WORK TO COMPLETE: Transcribe the entries in full, keeping each word as it is.

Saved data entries
-=-=-=-=-

/-- What a change of one mask does: the mask is as written, and each stored byte is found where the new map finds its cell (R237, log entry 816). -/
def MapChanged (x v : Nat) (s t : State) : Prop :=
  t.get DRAM_MAP.MASK x = v % 2 ^ 29 ∧ SameRegsBut DRAM_MAP.MASK x 0 s t ∧ t.mram = s.mram
    ∧ (∀ a < dramBase, t.byte a = s.byte a)
    ∧ ∀ a b : Nat, a < 2 ^ 35 → b < 2 ^ 35 → DirectBitsAgree a b →
      selects (fun y => s.get DRAM_MAP.MASK y) a = selects (fun y => t.get DRAM_MAP.MASK y) b →
        t.byte (dramBase + b) = s.byte (dramBase + a)

theorem mapChanged_remapped {x v : Nat} {s : State} (hm : maskOk x (v % 2 ^ 29) = true) (wf : Memory.wf s.mem = true)
    (ok : MasksOk fun y => s.get DRAM_MAP.MASK y) : MapChanged x v s (remapped x (v % 2 ^ 29) s) := by
  have okNew := masksOk_remapped ok hm
  refine ⟨get_remapped_self x v s, sameRegsBut_remapped x _ s, remapCells_mram _ _ _,
    fun a ha => byte_remapCells_of_lt (s := s.put DRAM_MAP.MASK (v % 2 ^ 29) x) wf _ _ ha, fun a b ha hb hab sel => ?_⟩
  simp only [get_remapped] at okNew sel
  exact byte_remapCells_of_selects_eq (s := s.put DRAM_MAP.MASK (v % 2 ^ 29) x) wf ok okNew ha hb hab sel

/-- What a change of a mask does is said of registers and memories alone, which an action meets as the packet found them. -/
theorem MapChanged.of_actionState {x v : Nat} {via : Ingress} {h : Hdr} {ps : List Byte} {s t : State}
    (changed : MapChanged x v (actionState via 2 h ps s) t) : MapChanged x v s t := by
  simpa only [MapChanged, SameRegsBut, State.byte, actionState_get, actionState_mem, actionState_mram] using changed

/-- Settles O40: a write is refused or carried out by `dramMapWrite`'s cases; a change solves each home bit from its select bit, so the move of the cells is one-to-one and ends where the new map looks. -/
theorem dramMap : Obligations.DramMap := by
  unfold Obligations.DramMap
  refine ⟨fun via h s x v => ⟨fun bad => ?_, fun own others => ?_⟩, fun masks ok a b _ _ => eq_of_selects_eq ok⟩
  · have notOk : maskOk x.val (v.toNat % 2 ^ 29) = false := by
      rw [← Bool.not_eq_true, maskOk_written_iff]
      rintro ⟨own, others⟩
      rcases bad with ownClear | ⟨y, hy, otherSet⟩
      · exact Bool.false_ne_true (ownClear.symm.trans own)
      · exact Bool.false_ne_true ((others y hy).symm.trans otherSet)
    exact runs_dramMapWrite_refused (by decide) (dramMapWrite_of_not_maskOk notOk)
  · have isOk : maskOk x.val (v.toNat % 2 ^ 29) = true := (maskOk_written_iff x v.toNat).mpr ⟨own, others⟩
    refine ⟨fun same => ?_, fun changes => ⟨fun locked => ?_, fun closed idle wf ok => ?_⟩⟩
    · rw [← actionState_get via 2 h (dramMapParams x v)] at same
      exact writes_dramMapWrite (dramMapWrite_of_same isOk same)
        ⟨actionState_regs .., actionState_mem .., actionState_mram ..⟩
    · rw [← actionState_get via 2 h (dramMapParams x v)] at changes
      exact runs_dramMapWrite_refused (by decide) (dramMapWrite_of_locked isOk changes (mapLocked_actionState.mpr locked))
    · rw [← actionState_get via 2 h (dramMapParams x v)] at changes
      have free : ¬MapLocked s := by
        rintro (job | ⟨c, hc, on⟩)
        · exact Bool.false_ne_true (closed.symm.trans job)
        · exact Bool.false_ne_true ((idle c hc).symm.trans on)
      refine writes_dramMapWrite (dramMapWrite_of_changes isOk changes (mt mapLocked_actionState.mp free)) ?_
      refine MapChanged.of_actionState (mapChanged_remapped isOk ?_ ?_)
      · rwa [actionState_mem]
      · simpa only [MasksOk, actionState_get] using ok

end Sys2Proof.Machine
end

-=-=-=-=-

WRITTEN SOLUTION:
/-- What a change of one mask does: the mask is as written, and each stored byte is found where the new map finds its cell (R237, log entry 816). -/
def MapChanged (x v : Nat) (s t : State) : Prop :=
  t.get DRAM_MAP.MASK x = v % 2 ^ 29 ∧ SameRegsBut DRAM_MAP.MASK x 0 s t ∧ t.mram = s.mram
    ∧ (∀ a < dramBase, t.byte a = s.byte a)
    ∧ ∀ a b : Nat, a < 2 ^ 35 → b < 2 ^ 35 → DirectBitsAgree a b →
      selects (fun y => s.get DRAM_MAP.MASK y) a = selects (fun y => t.get DRAM_MAP.MASK y) b →
        t.byte (dramBase + b) = s.byte (dramBase + a)

theorem mapChanged_remapped {x v : Nat} {s : State} (hm : maskOk x (v % 2 ^ 29) = true) (wf : Memory.wf s.mem = true)
    (ok : MasksOk fun y => s.get DRAM_MAP.MASK y) : MapChanged x v s (remapped x (v % 2 ^ 29) s) := by
  have okNew := masksOk_remapped ok hm
  refine ⟨get_remapped_self x v s, sameRegsBut_remapped x _ s, remapCells_mram _ _ _,
    fun a ha => byte_remapCells_of_lt (s := s.put DRAM_MAP.MASK (v % 2 ^ 29) x) wf _ _ ha, fun a b ha hb hab sel => ?_⟩
  simp only [get_remapped] at okNew sel
  exact byte_remapCells_of_selects_eq (s := s.put DRAM_MAP.MASK (v % 2 ^ 29) x) wf ok okNew ha hb hab sel

/-- What a change of a mask does is said of registers and memories alone, which an action meets as the packet found them. -/
theorem MapChanged.of_actionState {x v : Nat} {via : Ingress} {h : Hdr} {ps : List Byte} {s t : State}
    (changed : MapChanged x v (actionState via 2 h ps s) t) : MapChanged x v s t := by
  simpa only [MapChanged, SameRegsBut, State.byte, actionState_get, actionState_mem, actionState_mram] using changed

/-- Settles O40: a write is refused or carried out by `dramMapWrite`'s cases; a change solves each home bit from its select bit, so the move of the cells is one-to-one and ends where the new map looks. -/
theorem dramMap : Obligations.DramMap := by
  unfold Obligations.DramMap
  refine ⟨fun via h s x v => ⟨fun bad => ?_, fun own others => ?_⟩, fun masks ok a b _ _ => eq_of_selects_eq ok⟩
  · have notOk : maskOk x.val (v.toNat % 2 ^ 29) = false := by
      rw [← Bool.not_eq_true, maskOk_written_iff]
      rintro ⟨own, others⟩
      rcases bad with ownClear | ⟨y, hy, otherSet⟩
      · exact Bool.false_ne_true (ownClear.symm.trans own)
      · exact Bool.false_ne_true ((others y hy).symm.trans otherSet)
    exact runs_dramMapWrite_refused (by decide) (dramMapWrite_of_not_maskOk notOk)
  · have isOk : maskOk x.val (v.toNat % 2 ^ 29) = true := (maskOk_written_iff x v.toNat).mpr ⟨own, others⟩
    refine ⟨fun same => ?_, fun changes => ⟨fun locked => ?_, fun closed idle wf ok => ?_⟩⟩
    · rw [← actionState_get via 2 h (dramMapParams x v)] at same
      exact writes_dramMapWrite (dramMapWrite_of_same isOk same)
        ⟨actionState_regs .., actionState_mem .., actionState_mram ..⟩
    · rw [← actionState_get via 2 h (dramMapParams x v)] at changes
      exact runs_dramMapWrite_refused (by decide) (dramMapWrite_of_locked isOk changes (mapLocked_actionState.mpr locked))
    · rw [← actionState_get via 2 h (dramMapParams x v)] at changes
      have free : ¬MapLocked s := by
        rintro (job | ⟨c, hc, on⟩)
        · exact Bool.false_ne_true (closed.symm.trans job)
        · exact Bool.false_ne_true ((idle c hc).symm.trans on)
      refine writes_dramMapWrite (dramMapWrite_of_changes isOk changes (mt mapLocked_actionState.mp free)) ?_
      refine MapChanged.of_actionState (mapChanged_remapped isOk ?_ ?_)
      · rwa [actionState_mem]
      · simpa only [MasksOk, actionState_get] using ok

end Sys2Proof.Machine
end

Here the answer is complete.